**Problem statement**
Quote exactly the lines from the start of the entries to the one with "theorem ceTake_good (hc", both ends included.

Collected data
↓↓↓

theorem ceQueue_join {s : State} {u : UnitIx} {f : FarOp} {k : Fin 4} (hf : (s.tile u).nextSub = some f) (hk : f.ga.toNat % 4 = k.val)
    (hq : (s.eng k).queue.length < 64) :
    ∃ g, s.ceQueue u = (s.modTile u g).modEng k fun e => { e with
      queue := e.queue ++ [{ unit := u, far := f.seq, op := (s.tile u).opId f, job := f.len, block := leNat f.data }] } := by
  obtain rfl : k = ⟨f.ga.toNat % 4, Nat.mod_lt _ (by decide)⟩ := Fin.ext hk.symm
  unfold State.ceQueue
  simp only [hf]
  rw [if_neg (Nat.not_le.2 hq)]
  exact ⟨_, rfl⟩

theorem ceQueue_full {s : State} {u : UnitIx} {f : FarOp} {k : Fin 4} (hf : (s.tile u).nextSub = some f) (hk : f.ga.toNat % 4 = k.val)
    (hq : 64 ≤ (s.eng k).queue.length) : s.ceQueue u = s := by
  obtain rfl : k = ⟨f.ga.toNat % 4, Nat.mod_lt _ (by decide)⟩ := Fin.ext hk.symm
  unfold State.ceQueue
  simp only [hf]
  exact if_pos hq

theorem exec_ceJobTake (s : State) (k : Fin 4) : exec (.ceJobTake k) s = .next (s.ceTake k) := rfl

theorem ceTake_held {s : State} (k : Fin 4) (h : s.ceHeld = true) : s.ceTake k = s := by
  unfold State.ceTake
  split
  · exact if_pos h
  · rfl

/-- The engine has taken the oldest job from its queue. -/
def taken (s : State) (k : Fin 4) (e : CeEntry) (rest : List CeEntry) : State := s.modEng k fun x => { x with queue := rest, cur := e.job }

section
variable {s : State} {k : Fin 4} {e : CeEntry} {rest : List CeEntry} (hr : (s.eng k).run = none) (hq : (s.eng k).queue = e :: rest)
  (hh : s.ceHeld = false)
include hr hq hh

theorem ceTake_good (hc : s.ceCheck k e = none) :
    ∃ sv : CeState → List (Nat × Nat × Nat × Nat), s.ceTake k = (taken s k e rest).modEng k fun x => { x with
      served := sv x
      run := some { ent := e, phase := .start, entry := [], setB := false, xfade := false, flags := 0, b := s.bsize
                    k0 := s.dev.sched.k0, seg := 0, dead := false, outs := [] } } := by
  unfold State.ceTake
  simp only [hr, hq, hh, hc]
  exact ⟨_, if_neg Bool.false_ne_true⟩

theorem ceTake_bad {st : Nat} (hc : s.ceCheck k e = some st) : s.ceTake k = (taken s k e rest).ceFail k e st 0 := by
  unfold State.ceTake
  simp only [hr, hq, hh, hc]
  exact if_neg Bool.false_ne_true

end

/-! ## CTL (R288) -/

theorem exec_ceCtlWrite_sc (s : State) (k : Fin 4) (v : Word) : exec (.ceCtlWrite k (.tile 16) v) s = .next (s.ceCtl k v) := rfl

theorem exec_ceCtlWrite_other (s : State) (k : Fin 4) {q : Requester} (v : Word) (h : q ≠ .tile 16) :
    exec (.ceCtlWrite k q v) s = .next (s.bump Csr.wrDisc) := congrArg Host.Outcome.next (if_neg h)

theorem ceCtl_enabled (s : State) (k : Fin 4) {v : Word} (h : fld v 0 0 = 1) : s.ceCtl k v = s.setReg (Csr.ceBase k.val) (v &&& 0x3FF) :=
  if_neg fun ⟨_, h0⟩ => by omega

theorem ceCtl_disabled {s : State} {k : Fin 4} {v : Word} (h : fld v 0 0 = 0) (he : s.ceEn k = true) :
    s.ceCtl k v = (s.setReg (Csr.ceBase k.val) (v &&& 0x3FF)).ceFlush k := if_pos ⟨he, h⟩

theorem foldl_ceFail_failed (k : Fin 4) (st fa : Nat) (l : List CeEntry) (s : State) (h : ∀ e ∈ l, (s.tile e.unit).waiting = false) :
    Failed s (l.foldl (fun s e => s.ceFail k e st fa) s) k := by
  induction l generalizing s with
  | nil => exact .refl s k
  | cons e l ih =>
    have h1 := ceFail_failed k st fa (h e (List.mem_cons_self ..))
    exact h1.trans (ih _ fun x hx => (h1.waiting _).trans (h x (List.mem_cons_of_mem _ hx)))

/-- EN becomes 0: the queue is empty, the running job is marked to end, and only the engine's failure record changes besides. -/
theorem ceFlush_failed {s : State} (k : Fin 4) (h : ∀ e ∈ (s.eng k).queue, (s.tile e.unit).waiting = false) :
    Failed (s.modEng k fun x => { x with queue := [], run := x.run.map fun r => { r with dead := true } }) (s.ceFlush k) k :=
  foldl_ceFail_failed k 0x43 0 _ _ h

/-! ## The obligation -/

/-- Settles O14: each command's equation for the case, and what bank accesses and a failing job leave alone. -/
theorem convolutionEnginesRunJobs : Obligations.ConvolutionEnginesRunJobs := by
  unfold Obligations.ConvolutionEnginesRunJobs
  refine ⟨⟨?_, ?_, ?_, ?_, ?_⟩, ⟨?_, ?_, ?_, ?_, ?_, ?_, ?_, ?_⟩, ?_, ?_, ?_⟩
  · intro s u f k hf hk hq
    refine ⟨_, exec_ceJobQueue s u, ?_⟩
    obtain ⟨g, hg⟩ := ceQueue_join hf hk hq
    rw [hg, eng_modEng_same]
    exact ⟨rfl, rfl, modTile_sameUnits s u g, rfl, rfl⟩
  · intro s u f k hf hk hq
    rw [exec_ceJobQueue, ceQueue_full hf hk hq]
  · intro s k e rest hr hq hh hc
    refine ⟨_, exec_ceJobTake s k, ?_⟩
    obtain ⟨sv, hs⟩ := ceTake_good hr hq hh hc
    rw [hs, taken, eng_modEng_same, eng_modEng_same]
    refine ⟨rfl, rfl, rfl, rfl, rfl, rfl, fun j hj => ?_⟩
    rw [eng_modEng_other _ _ _ _ hj, eng_modEng_other _ _ _ _ hj]
  · intro s k e rest st hr hq hh hc hw
    refine ⟨_, exec_ceJobTake s k, ?_⟩
    rw [ceTake_bad hr hq hh hc]
    have hf := ceFail_failed (s := taken s k e rest) k st 0 hw
    have he : ((taken s k e rest).ceFail k e st 0).eng k = { s.eng k with queue := rest, cur := e.job } := by
      rw [eng_of_ce hf.ce, taken, eng_modEng_same]
    rw [he]
    exact ⟨rfl, hr, ceFail_eventsOnly (s := taken s k e rest) k st 0 hw, hf.mem⟩
  · intro s k h
    rw [exec_ceJobTake, ceTake_held k h]
  · intro s k r cyc hr hp hd he hl hu hn
    have ht := (exec_cePhaseAdvance s k none cyc).trans (congrArg _ (ceAdvance_start cyc hd he hr hp hl hu))
    have hx := (busyCounted_readFrame s k cyc).trans (ceReads_readFrame _ 0 [(ceAddr k (64 * r.ent.job), 64)])
    obtain ⟨q, h1, h2, h3, h4, h5, h6, h7, h8⟩ := ceLatch_first _ k r (by rw [eng_of_ce hx.ce]; exact hn)
    exact ⟨_, q, ht, h1, h2, h3, h4, h5.trans (bytes_congr hx.mem hx.bmt _ _), h6.trans (by rw [eng_of_ce hx.ce]), h7.trans hx.mem,
      h8.trans hx.tiles⟩
  · intro s k r cyc y hr hp hd he hl hu hy hj hb
    have ht := (exec_cePhaseAdvance s k none cyc).trans (congrArg _ (ceAdvance_start cyc hd he hr hp hl hu))
    have hx := (busyCounted_readFrame s k cyc).trans (ceReads_readFrame _ 0 [(ceAddr k (64 * r.ent.job), 64)])
    obtain ⟨q, h1, h2, h3, h4, h5, h6, h7⟩ := ceLatch_again _ k r (by rw [eng_of_ce hx.ce]; exact hy) hj hb
    exact ⟨_, q, ht, h1, h2, h3, h4, h5, h6.trans hx.mem, h7.trans hx.tiles⟩
  · intro s k r cyc j rs hr hp hd he hj hrs hu
    obtain ⟨x, fl, hx, h⟩ := ceAdvance_input cyc hd he hr hp hj hrs hu
    rw [exec_cePhaseAdvance, h]
    exact ⟨_, _, rfl, congrArg CeState.run (eng_modEng_same x k _), rfl, rfl, rfl, rfl, rfl, rfl, hx.tiles⟩
  · intro s k r cyc hr hp hd he hc
    obtain ⟨x, fl, outs, hx, h⟩ := ceAdvance_accumulate cyc hd he hr hp hc
    rw [exec_cePhaseAdvance, h]
    refine ⟨_, _, rfl, congrArg CeState.run (eng_modEng_same x k _), ?_⟩
    unfold accumulated
    split
    · exact ⟨rfl, rfl, ⟨rfl, rfl⟩, hx.tiles⟩
    · exact ⟨rfl, rfl, ⟨rfl, rfl⟩, hx.tiles⟩
  · intro s k r cyc hr hp hd he hc hrows hmarks hw
    refine ⟨_, exec_cePhaseAdvance s k none cyc, ?_⟩
    obtain ⟨x, hx, hce, h⟩ := ceAdvance_output cyc hd he hr hp hc ⟨hrows, hmarks⟩
    have hu : x.tile r.ent.unit = s.tile r.ent.unit := tile_of_tiles hx _
    rw [h, ceEnd_of_not_waiting 0 0 false (by rw [hu]; exact hw), tile_modTile_same, endFar_far, hu]
    have hk : (x.modTile r.ent.unit fun t => t.endFar r.ent.far 0 0 false).eng k = { s.eng k with run := none } :=
      (eng_of_ce hce k).trans (eng_modEng_same s k _)
    rw [hk]
    exact ⟨rfl, rfl, rfl, fun v hv => (tile_modTile_other _ _ _ _ hv).trans (tile_of_tiles hx v)⟩
  · intro s k r a cyc hr hrows hmarks hw
    refine ⟨_, exec_cePhaseAdvance s k (some a) cyc, ?_⟩
    obtain ⟨x, st, fa, hx, h⟩ := ceAdvance_discarded a cyc hr ⟨hrows, hmarks⟩
    obtain ⟨h1, h2, -⟩ := ceFailRun_idle (s := x) k st fa (by rw [tile_of_tiles hx.tiles]; exact hw)
    rw [h]
    refine ⟨h1, fun v hv => ?_⟩
    have := h2 v hv
    rwa [tile_of_tiles hx.tiles] at this
  · intro s k r ferr cyc hr hd hw
    refine ⟨_, exec_cePhaseAdvance s k ferr cyc, ?_⟩
    rw [ceAdvance_disabled cyc hr ferr hd]
    exact ceFailRun_idle (s := busyCounted s k cyc) k 0x43 0 hw
  · intro s k ferr cyc h
    rw [exec_cePhaseAdvance, ceAdvance_idle ferr cyc h]
  · intro s k v ⟨_, hc⟩ hv
    refine ⟨_, exec_ceCtlWrite_sc s k v, ?_⟩
    rw [ceCtl_enabled s k hv]
    exact ⟨reg_setReg_same s _ _ hc, sameRegs_setReg s _ _, rfl, rfl, rfl⟩
  · intro s k v ⟨_, hc⟩ hv he hw
    refine ⟨_, exec_ceCtlWrite_sc s k v, ?_⟩
    rw [ceCtl_disabled hv he]
    have hf := ceFlush_failed (s := s.setReg (Csr.ceBase k.val) (v &&& 0x3FF)) k hw
    refine ⟨?_, ?_, ?_, hf.mem⟩
    · rw [hf.regs _ (by simp [failRegs])]
      exact reg_setReg_same s _ _ hc
    · rw [eng_of_ce hf.ce, eng_modEng_same]
    · rw [eng_of_ce hf.ce, eng_modEng_same]
      rfl
  · intro s k q v ⟨_, hc⟩ hq
    refine ⟨_, exec_ceCtlWrite_other s k v hq, sameRegs_bump s _, bump_toNat s _ hc, rfl, rfl, rfl⟩

end Sys2Proof.Proofs
end

section
/-! PROOFS. Reset and start-up: what a device reset keeps, what the firmware's reads of the MRAM leave alone, an equation of each point of
start-up, and O6. -/

namespace Sys2Proof.Proofs

open Sys2Proof Sys2Proof.Machine Sys2Proof.Laws

/-! ## Registers written one after another -/

theorem mem_upFrom {x a n : Nat} : x ∈ upFrom a n ↔ a ≤ x ∧ x < a + n := by
  induction n generalizing a with
  | zero => simp only [upFrom, List.not_mem_nil, false_iff]; omega
  | succ n ih =>
    rw [upFrom, List.mem_cons, ih]
    omega

/-- A value other than the default is read back whether or not the map is canonical. -/
theorem sget_sset_of_ne {α : Type} [DecidableEq α] (d : α) (l : List (Nat × α)) (k : Nat) {v : α} (hv : v ≠ d) :
    sget d (sset d l k v) k = v := by
  induction l with
  | nil => simp [sset, scons, hv, sget]
  | cons e r ih =>
    obtain ⟨k', v'⟩ := e
    simp only [sset]
    split
    · simp [scons, hv, sget]
    · split
      · simp [scons, hv, sget]
      · next h => rw [sget, if_neg h, ih]

/-- Keys written one after another, each with a value that depends on the key alone. -/
theorem sget_foldl_sset {α β : Type} [DecidableEq α] (d : α) (g : Nat → α) (f : β → Nat) (ks : List β) (l : List (Nat × α))
    (hl : swf d l = true) (x : Nat) :
    sget d (ks.foldl (fun m b => sset d m (f b) (g (f b))) l) x = if x ∈ ks.map f then g x else sget d l x := by
  induction ks generalizing l with
  | nil => simp
  | cons b ks ih =>
    rw [List.foldl_cons, ih _ (swf_sset d l _ _ hl), List.map_cons]
    by_cases hx : x = f b
    · subst hx
      simp [sget_sset_eq d l _ _ hl]
    · simp [hx, sget_sset_other d l (f b) x _ hx]

theorem foldl_reg {α : Type} (f : State → α → State) (a : Nat) (l : List α) (hf : ∀ s, ∀ x ∈ l, (f s x).reg a = s.reg a) (s : State) :
    (l.foldl f s).reg a = s.reg a := by
  induction l generalizing s with
  | nil => rfl
  | cons x l ih =>
    exact (ih (fun s y hy => hf s y (List.mem_cons_of_mem _ hy)) (f s x)).trans (hf s x (List.mem_cons_self ..))

theorem phase_of_reg {s t : State} (h : t.reg Csr.bootStat = s.reg Csr.bootStat) : t.phase = s.phase := by
  rw [State.phase, State.phase, h]

theorem phase_setPhase_zero {s : State} (h : swf 0 s.csr = true) : (s.setPhase 0).phase = 0 := by
  rw [State.phase, State.setPhase, reg_setRegFld_same _ _ _ _ _ h, fld_setFld_same _ _ _ _ (by decide) (by decide), Nat.zero_mod]

theorem phase_setPhase (s : State) {p : Nat} (h0 : 0 < p) (h : p < 16) : (s.setPhase p).phase = p := by
  have hf : fld (setFld (s.reg Csr.bootStat) 3 0 p) 3 0 = p := by
    rw [fld_setFld_same _ _ _ _ (by decide) (by decide)]
    exact Nat.mod_eq_of_lt h
  have hne : setFld (s.reg Csr.bootStat) 3 0 p ≠ 0 := by
    intro h1
    rw [h1] at hf
    have : fld 0 3 0 = 0 := by decide
    omega
  rw [State.phase, show (s.setPhase p).reg Csr.bootStat = _ from sget_sset_of_ne 0 s.csr Csr.bootStat hne, hf]

theorem reg_setPhase_other (s : State) (p : Nat) {a : Nat} (h : a ≠ Csr.bootStat) : (s.setPhase p).reg a = s.reg a :=
  reg_setRegFld_other s Csr.bootStat a 3 0 p h

theorem reg_setReg_of_ne (s : State) (a : Nat) {v : Word} (hv : v ≠ 0) : (s.setReg a v).reg a = v := sget_sset_of_ne 0 s.csr a hv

↑↑↑

**Written solution**
theorem ceQueue_join {s : State} {u : UnitIx} {f : FarOp} {k : Fin 4} (hf : (s.tile u).nextSub = some f) (hk : f.ga.toNat % 4 = k.val)
    (hq : (s.eng k).queue.length < 64) :
    ∃ g, s.ceQueue u = (s.modTile u g).modEng k fun e => { e with
      queue := e.queue ++ [{ unit := u, far := f.seq, op := (s.tile u).opId f, job := f.len, block := leNat f.data }] } := by
  obtain rfl : k = ⟨f.ga.toNat % 4, Nat.mod_lt _ (by decide)⟩ := Fin.ext hk.symm
  unfold State.ceQueue
  simp only [hf]
  rw [if_neg (Nat.not_le.2 hq)]
  exact ⟨_, rfl⟩

theorem ceQueue_full {s : State} {u : UnitIx} {f : FarOp} {k : Fin 4} (hf : (s.tile u).nextSub = some f) (hk : f.ga.toNat % 4 = k.val)
    (hq : 64 ≤ (s.eng k).queue.length) : s.ceQueue u = s := by
  obtain rfl : k = ⟨f.ga.toNat % 4, Nat.mod_lt _ (by decide)⟩ := Fin.ext hk.symm
  unfold State.ceQueue
  simp only [hf]
  exact if_pos hq

theorem exec_ceJobTake (s : State) (k : Fin 4) : exec (.ceJobTake k) s = .next (s.ceTake k) := rfl

theorem ceTake_held {s : State} (k : Fin 4) (h : s.ceHeld = true) : s.ceTake k = s := by
  unfold State.ceTake
  split
  · exact if_pos h
  · rfl

/-- The engine has taken the oldest job from its queue. -/
def taken (s : State) (k : Fin 4) (e : CeEntry) (rest : List CeEntry) : State := s.modEng k fun x => { x with queue := rest, cur := e.job }

section
variable {s : State} {k : Fin 4} {e : CeEntry} {rest : List CeEntry} (hr : (s.eng k).run = none) (hq : (s.eng k).queue = e :: rest)
  (hh : s.ceHeld = false)
include hr hq hh

theorem ceTake_good (hc : s.ceCheck k e = none) :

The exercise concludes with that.